И снова начались мои мытарства по чужим квартирам.

Три дня провел у сестрички, потом заехал к Самойленко. Познакомился с ее парнем по фамилии Яичко. Он оказался парнем говорливым, коммуникабельным, с ходу перешел на «ты», но сделал это мягко, естественно.

Предложил «покурить».

- Я не любитель, - говорю, - легких наркотиков. Я тяжело­ вес. .. в прошлом.

Они покурили на двоих. Ира сразу принялась подхихики­вать, настраивала себя на веселье.

Но разговор веселым никак не получался. Яичко мне сказал:

Был на трех спектаклях. Это что-то! Тебе надо поступать в профессиональную труппу...

«Лучше быть первым в Галлии, чем вторым в Риме».

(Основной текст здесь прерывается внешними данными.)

-- ==== Sys2Proof/Laws/KeepDownlink.lean ====
section
/-! SUPPORT. What the functions of Machine/Downlink.lean leave unchanged. -/

set_option linter.unusedSimpArgs false
set_option linter.unreachableTactic false
set_option linter.unusedTactic false

namespace Sys2Proof.Machine

theorem lbtBusy_keeps {β : Type} (P : State → β) (h : ∀ (s : State) x0 x1, P { s with freeCtr := x0, keys := x1 } = P s) :
    ∀ a0 a1 s, P (lbtBusy a0 a1 s).2 = P s := by
  have k0 := draw_keeps P (fun s y0 y1 => h s y0 y1)
  have q0 := fun b0 t u (e : draw b0 = (u, t)) => (congrArg (fun z => P z.2) e).symm.trans (k0 b0)
  intro a0 a1 s
  unfold lbtBusy
  try dsimp only
  repeat' first
    | with_reducible rfl
    | simp only [↓h, ↓k0, ↓apply_ite P, ite_self]
    | split
    | refine (q0 _ _ _ (by assumption)).trans ?_
    | refine (foldl_keeps P _ ?_ _ _).trans ?_
    | intro _ _

theorem setOpp_keeps {β : Type} (P : State → β) (h : ∀ (s : State) x0, P { s with sectors := x0 } = P s) :
    ∀ a0 a1 a2 s, P (setOpp a0 a1 a2 s) = P s := by
  have k0 := setSec_keeps P (fun s y0 => h s y0)
  intro a0 a1 a2 s
  unfold setOpp
  try dsimp only
  repeat' first
    | with_reducible rfl
    | simp only [↓h, ↓k0, ↓apply_ite P, ite_self]
    | split
    | refine (foldl_keeps P _ ?_ _ _).trans ?_
    | intro _ _

theorem dropOpp_keeps {β : Type} (P : State → β) (h : ∀ (s : State) x0, P { s with sectors := x0 } = P s) :
    ∀ a0 a1 s, P (dropOpp a0 a1 s) = P s := by
  have k0 := setSec_keeps P (fun s y0 => h s y0)
  intro a0 a1 s
  unfold dropOpp
  try dsimp only
  repeat' first
    | with_reducible rfl
    | simp only [↓h, ↓k0, ↓apply_ite P, ite_self]
    | split
    | refine (foldl_keeps P _ ?_ _ _).trans ?_
    | intro _ _

theorem deepGiveUp_keeps {β : Type} (P : State → β) (h : ∀ (s : State) x0 x1 x2, P { s with out := x0, evt := x1, sectors := x2 } = P s) :
    ∀ a0 s, P (deepGiveUp a0 s) = P s := by
  have k0 := carryAll_keeps P (fun s y0 y1 y2 => h s y0 y1 y2)
  have k1 := setSec_keeps P (fun s y0 => h s s.out s.evt y0)
  intro a0 s
  unfold deepGiveUp
  try dsimp only
  repeat' first
    | with_reducible rfl
    | simp only [↓h, ↓k0, ↓k1, ↓apply_ite P, ite_self]
    | split
    | refine (foldl_keeps P _ ?_ _ _).trans ?_
    | intro _ _

theorem deepListened_keeps {β : Type} (P : State → β) (h : ∀ (s : State) x0 x1 x2 x3 x4, P { s with freeCtr := x0, out := x1, evt := x2, sectors := x3, keys := x4 } = P s) :
    ∀ a0 a1 a2 s, P (deepListened a0 a1 a2 s) = P s := by
  have k0 := deepGiveUp_keeps P (fun s y0 y1 y2 => h s s.freeCtr y0 y1 y2 s.keys)
  have k1 := lbtBusy_keeps P (fun s y0 y1 => h s y0 s.out s.evt s.sectors y1)
  have k2 := setSec_keeps P (fun s y0 => h s s.freeCtr s.out s.evt y0 s.keys)
  have q1 := fun b0 b1 b2 t u (e : lbtBusy b0 b1 b2 = (u, t)) => (congrArg (fun z => P z.2) e).symm.trans (k1 b0 b1 b2)
  intro a0 a1 a2 s
  unfold deepListened
  try dsimp only
  repeat' first
    | with_reducible rfl
    | simp only [↓h, ↓k0, ↓k1, ↓k2, ↓apply_ite P, ite_self]
    | split
    | refine (q1 _ _ _ _ _ (by assumption)).trans ?_
    | refine (foldl_keeps P _ ?_ _ _).trans ?_
    | intro _ _

theorem oppListened_keeps {β : Type} (P : State → β) (h : ∀ (s : State) x0 x1 x2, P { s with freeCtr := x0, sectors := x1, keys := x2 } = P s) :
    ∀ a0 a1 a2 s, P (oppListened a0 a1 a2 s) = P s := by
  have k0 := dropOpp_keeps P (fun s y0 => h s s.freeCtr y0 s.keys)
  have k1 := lbtBusy_keeps P (fun s y0 y1 => h s y0 s.sectors y1)
  have k2 := setOpp_keeps P (fun s y0 => h s s.freeCtr y0 s.keys)
  have q1 := fun b0 b1 b2 t u (e : lbtBusy b0 b1 b2 = (u, t)) => (congrArg (fun z => P z.2) e).symm.trans (k1 b0 b1 b2)
  intro a0 a1 a2 s
  unfold oppListened
  try dsimp only
  repeat' first
    | with_reducible rfl
    | simp only [↓h, ↓k0, ↓k1, ↓k2, ↓apply_ite P, ite_self]
    | split
    | refine (q1 _ _ _ _ _ (by assumption)).trans ?_
    | refine (foldl_keeps P _ ?_ _ _).trans ?_
    | intro _ _

theorem lbtListenEnd_keeps {β : Type} (P : State → β) (h : ∀ (s : State) x0 x1 x2 x3 x4, P { s with freeCtr := x0, out := x1, evt := x2, sectors := x3, keys := x4 } = P s) :
    ∀ a0 a1 s, P (lbtListenEnd a0 a1 s) = P s := by
  have k0 := deepListened_keeps P (fun s y0 y1 y2 y3 y4 => h s y0 y1 y2 y3 y4)
  have k1 := lbtBusy_keeps P (fun s y0 y1 => h s y0 s.out s.evt s.sectors y1)
  have k2 := oppListened_keeps P (fun s y0 y1 y2 => h s y0 s.out s.evt y1 y2)
  have k3 := setSec_keeps P (fun s y0 => h s s.freeCtr s.out s.evt y0 s.keys)
  have q1 := fun b0 b1 b2 t u (e : lbtBusy b0 b1 b2 = (u, t)) => (congrArg (fun z => P z.2) e).symm.trans (k1 b0 b1 b2)
  intro a0 a1 s
  unfold lbtListenEnd
  try dsimp only
  repeat' first
    | with_reducible rfl
    | simp only [↓h, ↓k0, ↓k1, ↓k2, ↓k3, ↓apply_ite P, ite_self]
    | split
    | refine (q1 _ _ _ _ _ (by assumption)).trans ?_
    | refine (foldl_keeps P _ ?_ _ _).trans ?_
    | intro _ _

theorem lbtBackoffEnd_keeps {β : Type} (P : State → β) (h : ∀ (s : State) x0 x1 x2, P { s with now := x0, mono := x1, sectors := x2 } = P s) :
    ∀ a0 s, P (lbtBackoffEnd a0 s) = P s := by
  have k0 := advMono_keeps P (fun s y0 y1 => h s y0 y1 s.sectors)
  have k1 := setOpp_keeps P (fun s y0 => h s s.now s.mono y0)
  have k2 := setSec_keeps P (fun s y0 => h s s.now s.mono y0)
  intro a0 s
  unfold lbtBackoffEnd
  try dsimp only
  repeat' first
    | with_reducible rfl
    | simp only [↓h, ↓k0, ↓k1, ↓k2, ↓apply_ite P, ite_self]
    | split
    | refine (foldl_keeps P _ ?_ _ _).trans ?_
    | intro _ _

theorem suppress_keeps {β : Type} (P : State → β) (h : ∀ (s : State) x0, P { s with sectors := x0 } = P s) :
    ∀ a0 a1 s, P (suppress a0 a1 s) = P s := by
  have k0 := setSec_keeps P (fun s y0 => h s y0)
  intro a0 a1 s
  unfold suppress
  try dsimp only
  repeat' first
    | with_reducible rfl
    | simp only [↓h, ↓k0, ↓apply_ite P, ite_self]
    | split
    | refine (foldl_keeps P _ ?_ _ _).trans ?_
    | intro _ _

theorem ackRefused_keeps {β : Type} (P : State → β) (h : ∀ (s : State) x0 x1 x2 x3, P { s with out := x0, evt := x1, sectors := x2, duty := x3 } = P s) :
    ∀ a0 a1 a2 s, P (ackRefused a0 a1 a2 s) = P s := by
  have k0 := noteRefusal_keeps P (fun s y0 y1 y2 => h s y0 y1 s.sectors y2)
  have k1 := suppress_keeps P (fun s y0 => h s s.out s.evt y0 s.duty)
  intro a0 a1 a2 s
  unfold ackRefused
  try dsimp only
  repeat' first
    | with_reducible rfl
    | simp only [↓h, ↓k0, ↓k1, ↓apply_ite P, ite_self]
    | split
    | refine (foldl_keeps P _ ?_ _ _).trans ?_
    | intro _ _

theorem ackOffer_keeps {β : Type} (P : State → β) (h : ∀ (s : State) x0 x1 x2 x3 x4 x5, P { s with now := x0, mono := x1, out := x2, evt := x3, sectors := x4, duty := x5 } = P s) :
    ∀ a0 a1 a2 s, P (ackOffer a0 a1 a2 s) = P s := by
  have k0 := ackRefused_keeps P (fun s y0 y1 y2 y3 => h s s.now s.mono y0 y1 y2 y3)
  have k1 := advTo_keeps P (fun s y0 y1 => h s y0 y1 s.out s.evt s.sectors s.duty)
  have k2 := setSec_keeps P (fun s y0 => h s s.now s.mono s.out s.evt y0 s.duty)
  have k3 := suppress_keeps P (fun s y0 => h s s.now s.mono s.out s.evt y0 s.duty)
  intro a0 a1 a2 s
  unfold ackOffer
  try dsimp only
  repeat' first
    | with_reducible rfl
    | simp only [↓h, ↓k0, ↓k1, ↓k2, ↓k3, ↓apply_ite P, ite_self]
    | split
    | refine (foldl_keeps P _ ?_ _ _).trans ?_
    | intro _ _

theorem linkAckTx_keeps {β : Type} (P : State → β) (h : ∀ (s : State) x0 x1 x2 x3 x4 x5 x6 x7 x8, P { s with now := x0, mono := x1, freeCtr := x2, out := x3, evt := x4, rf := x5, lanes := x6, sectors := x7, duty := x8 } = P s) :
    ∀ a0 a1 s, P (linkAckTx a0 a1 s) = P s := by
  have k0 := ackRefused_keeps P (fun s y0 y1 y2 y3 => h s s.now s.mono s.freeCtr y0 y1 s.rf s.lanes y2 y3)
  have k1 := advTo_keeps P (fun s y0 y1 => h s y0 y1 s.freeCtr s.out s.evt s.rf s.lanes s.sectors s.duty)
  have k2 := setSec_keeps P (fun s y0 => h s s.now s.mono s.freeCtr s.out s.evt s.rf s.lanes y0 s.duty)
  have k3 := startTx_keeps P (fun s y0 y1 y2 y3 y4 => h s s.now s.mono y0 y1 s.evt y2 y3 y4 s.duty)
  intro a0 a1 s
  unfold linkAckTx
  try dsimp only
  repeat' first
    | with_reducible rfl
    | simp only [↓h, ↓k0, ↓k1, ↓k2, ↓k3, ↓apply_ite P, ite_self]
    | split
    | refine (foldl_keeps P _ ?_ _ _).trans ?_
    | intro _ _

theorem prepareGate_keeps {β : Type} (P : State → β) (h : ∀ (s : State) x0 x1 x2 x3 x4 x5 x6 x7 x8 x9 x10, P { s with out := x0, evt := x1, bkp := x2, eps := x3, mem := x4, slots := x5, keys := x6, slate := x7, life := x8, safe := x9, faultTimes := x10 } = P s) :
    ∀ a0 a1 a2 a3 a4 a5 a6 s, P (prepareGate a0 a1 a2 a3 a4 a5 a6 s) = P s := by
  have k0 := dlKey_keeps P (fun s y0 y1 y2 y3 y4 y5 y6 y7 => h s y0 y1 y2 y3 s.mem y4 y5 y6 y7 s.safe s.faultTimes)
  have k1 := epKey_keeps P (fun s y0 y1 y2 y3 y4 y5 y6 y7 => h s y0 y1 y2 y3 s.mem y4 y5 y6 y7 s.safe s.faultTimes)
  have k2 := nextDcnt_keeps P (fun s y0 y1 => h s s.out s.evt s.bkp y0 y1 s.slots s.keys s.slate s.life s.safe s.faultTimes)
  have k3 := safetyFault_keeps P (fun s y0 y1 y2 y3 y4 y5 => h s y0 y1 y2 s.eps s.mem s.slots s.keys y3 s.life y4 y5)
  have q0 := fun b0 b1 t u (e : dlKey b0 b1 = (t, u)) => (congrArg (fun z => P z.1) e).symm.trans (k0 b0 b1)
  have q1 := fun b0 b1 t u (e : epKey b0 b1 = (t, u)) => (congrArg (fun z => P z.1) e).symm.trans (k1 b0 b1)
  have q2 := fun b0 b1 t u (e : nextDcnt b0 b1 = (t, u)) => (congrArg (fun z => P z.1) e).symm.trans (k2 b0 b1)
  intro a0 a1 a2 a3 a4 a5 a6 s
  unfold prepareGate
  try dsimp only
  cases a4 <;> try dsimp only
  repeat' first
    | with_reducible rfl
    | simp only [↓h, ↓k0, ↓k1, ↓k2, ↓k3, ↓apply_ite P, ite_self]
    | split
    | refine (q0 _ _ _ _ (by assumption)).trans ?_
    | refine (q1 _ _ _ _ (by assumption)).trans ?_
    | refine (q2 _ _ _ _ (by assumption)).trans ?_
    | refine (foldl_keeps P _ ?_ _ _).trans ?_
    | intro _ _

theorem unlist_keeps {β : Type} (P : State → β) (h : ∀ (s : State) x0, P { s with sectors := x0 } = P s) :
    ∀ a0 s, P (unlist a0 s) = P s := by
  have k0 := setSec_keeps P (fun s y0 => h s y0)
  intro a0 s
  unfold unlist
  try dsimp only
  repeat' first
    | with_reducible rfl
    | simp only [↓h, ↓k0, ↓apply_ite P, ite_self]
    | split
    | refine (foldl_keeps P _ ?_ _ _).trans ?_
    | intro _ _

theorem sendConnect_keeps {β : Type} (P : State → β) (h : ∀ (s : State) x0 x1 x2 x3 x4 x5 x6 x7 x8 x9 x10 x11 x12, P { s with freeCtr := x0, out := x1, evt := x2, bkp := x3, rf := x4, lanes := x5, sectors := x6, eps := x7, mem := x8, slots := x9, keys := x10, slate := x11, life := x12 } = P s) :
    ∀ a0 a1 a2 a3 s, P (sendConnect a0 a1 a2 a3 s) = P s := by
  have k0 := dlKey_keeps P (fun s y0 y1 y2 y3 y4 y5 y6 y7 => h s s.freeCtr y0 y1 y2 s.rf s.lanes s.sectors y3 s.mem y4 y5 y6 y7)
  have k1 := dropOpp_keeps P (fun s y0 => h s s.freeCtr s.out s.evt s.bkp s.rf s.lanes y0 s.eps s.mem s.slots s.keys s.slate s.life)
  have k2 := nextDcnt_keeps P (fun s y0 y1 => h s s.freeCtr s.out s.evt s.bkp s.rf s.lanes s.sectors y0 y1 s.slots s.keys s.slate s.life)
  have k3 := startTx_keeps P (fun s y0 y1 y2 y3 y4 => h s y0 y1 s.evt s.bkp y2 y3 y4 s.eps s.mem s.slots s.keys s.slate s.life)
  have k4 := unlist_keeps P (fun s y0 => h s s.freeCtr s.out s.evt s.bkp s.rf s.lanes y0 s.eps s.mem s.slots s.keys s.slate s.life)
  have k5 := updEp_keeps P (fun s y0 y1 => h s s.freeCtr s.out s.evt s.bkp s.rf s.lanes s.sectors y0 y1 s.slots s.keys s.slate s.life)
  have q0 := fun b0 b1 t u (e : dlKey b0 b1 = (t, u)) => (congrArg (fun z => P z.1) e).symm.trans (k0 b0 b1)
  have q2 := fun b0 b1 t u (e : nextDcnt b0 b1 = (t, u)) => (congrArg (fun z => P z.1) e).symm.trans (k2 b0 b1)
  intro a0 a1 a2 a3 s
  unfold sendConnect
  try dsimp only
  repeat' first
    | with_reducible rfl
    | simp only [↓h, ↓k0, ↓k1, ↓k2, ↓k3, ↓k4, ↓k5, ↓apply_ite P, ite_self]
    | split
    | refine (q0 _ _ _ _ (by assumption)).trans ?_
    | refine (q2 _ _ _ _ (by assumption)).trans ?_
    | refine (foldl_keeps P _ ?_ _ _).trans ?_
    | intro _ _

theorem sendStep_keeps {β : Type} (P : State → β) (h : ∀ (s : State) x0 x1 x2 x3 x4 x5 x6 x7 x8 x9 x10 x11 x12 x13 x14 x15, P { s with freeCtr := x0, out := x1, evt := x2, bkp := x3, rf := x4, lanes := x5, sectors := x6, eps := x7, mem := x8, camps := x9, slots := x10, keys := x11, slate := x12, life := x13, safe := x14, faultTimes := x15 } = P s) :
    ∀ a0 a1 a2 a3 a4 a5 a6 s, P (sendStep a0 a1 a2 a3 a4 a5 a6 s) = P s := by
  have k0 := dlKey_keeps P (fun s y0 y1 y2 y3 y4 y5 y6 y7 => h s s.freeCtr y0 y1 y2 s.rf s.lanes s.sectors y3 s.mem s.camps y4 y5 y6 y7 s.safe s.faultTimes)
  have k1 := dropOpp_keeps P (fun s y0 => h s s.freeCtr s.out s.evt s.bkp s.rf s.lanes y0 s.eps s.mem s.camps s.slots s.keys s.slate s.life s.safe s.faultTimes)
  have k2 := markSent_keeps P (fun s y0 => h s s.freeCtr s.out s.evt s.bkp s.rf s.lanes s.sectors s.eps s.mem y0 s.slots s.keys s.slate s.life s.safe s.faultTimes)
  have k3 := nextDcnt_keeps P (fun s y0 y1 => h s s.freeCtr s.out s.evt s.bkp s.rf s.lanes s.sectors y0 y1 s.camps s.slots s.keys s.slate s.life s.safe s.faultTimes)
  have k4 := prepareGate_keeps P (fun s y0 y1 y2 y3 y4 y5 y6 y7 y8 y9 y10 => h s s.freeCtr y0 y1 y2 s.rf s.lanes s.sectors y3 y4 s.camps y5 y6 y7 y8 y9 y10)
  have k5 := startTx_keeps P (fun s y0 y1 y2 y3 y4 => h s y0 y1 s.evt s.bkp y2 y3 y4 s.eps s.mem s.camps s.slots s.keys s.slate s.life s.safe s.faultTimes)
  have q0 := fun b0 b1 t u (e : dlKey b0 b1 = (t, u)) => (congrArg (fun z => P z.1) e).symm.trans (k0 b0 b1)
  have q3 := fun b0 b1 t u (e : nextDcnt b0 b1 = (t, u)) => (congrArg (fun z => P z.1) e).symm.trans (k3 b0 b1)
  intro a0 a1 a2 a3 a4 a5 a6 s
  unfold sendStep
  try dsimp only
  repeat' first
    | with_reducible rfl
    | simp only [↓h, ↓k0, ↓k1, ↓k2, ↓k3, ↓k4, ↓k5, ↓apply_ite P, ite_self]
    | split
    | refine (q0 _ _ _ _ (by assumption)).trans ?_
    | refine (q3 _ _ _ _ (by assumption)).trans ?_
    | refine (foldl_keeps P _ ?_ _ _).trans ?_
    | intro _ _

Тебе нужно в Москву! В Москву! Украина - провинция. Эх! Было время я тоже блистал. В студенческом КВНе. Вот послушай: «Свой первый сексуальный опыт я получил в давке общественного транспорта». Ну как, смешно?

Не без этого.

Автор перед тобой! - гордо сообщил он. - Или вот - пожа­луйста: «На велотренажере далеко не уедешь». Смешно?

Ира нажарила картошки. Мы распили по бутылочке пива.

Шутки ради Ира хотела научить меня танцу живота.

- Это легко. Представь, что у тебя в заднице карандаш и ты пытаешься нарисовать цифру восемь...

-Что?

Я говорю, представь, что у тебя в заднице карандаш...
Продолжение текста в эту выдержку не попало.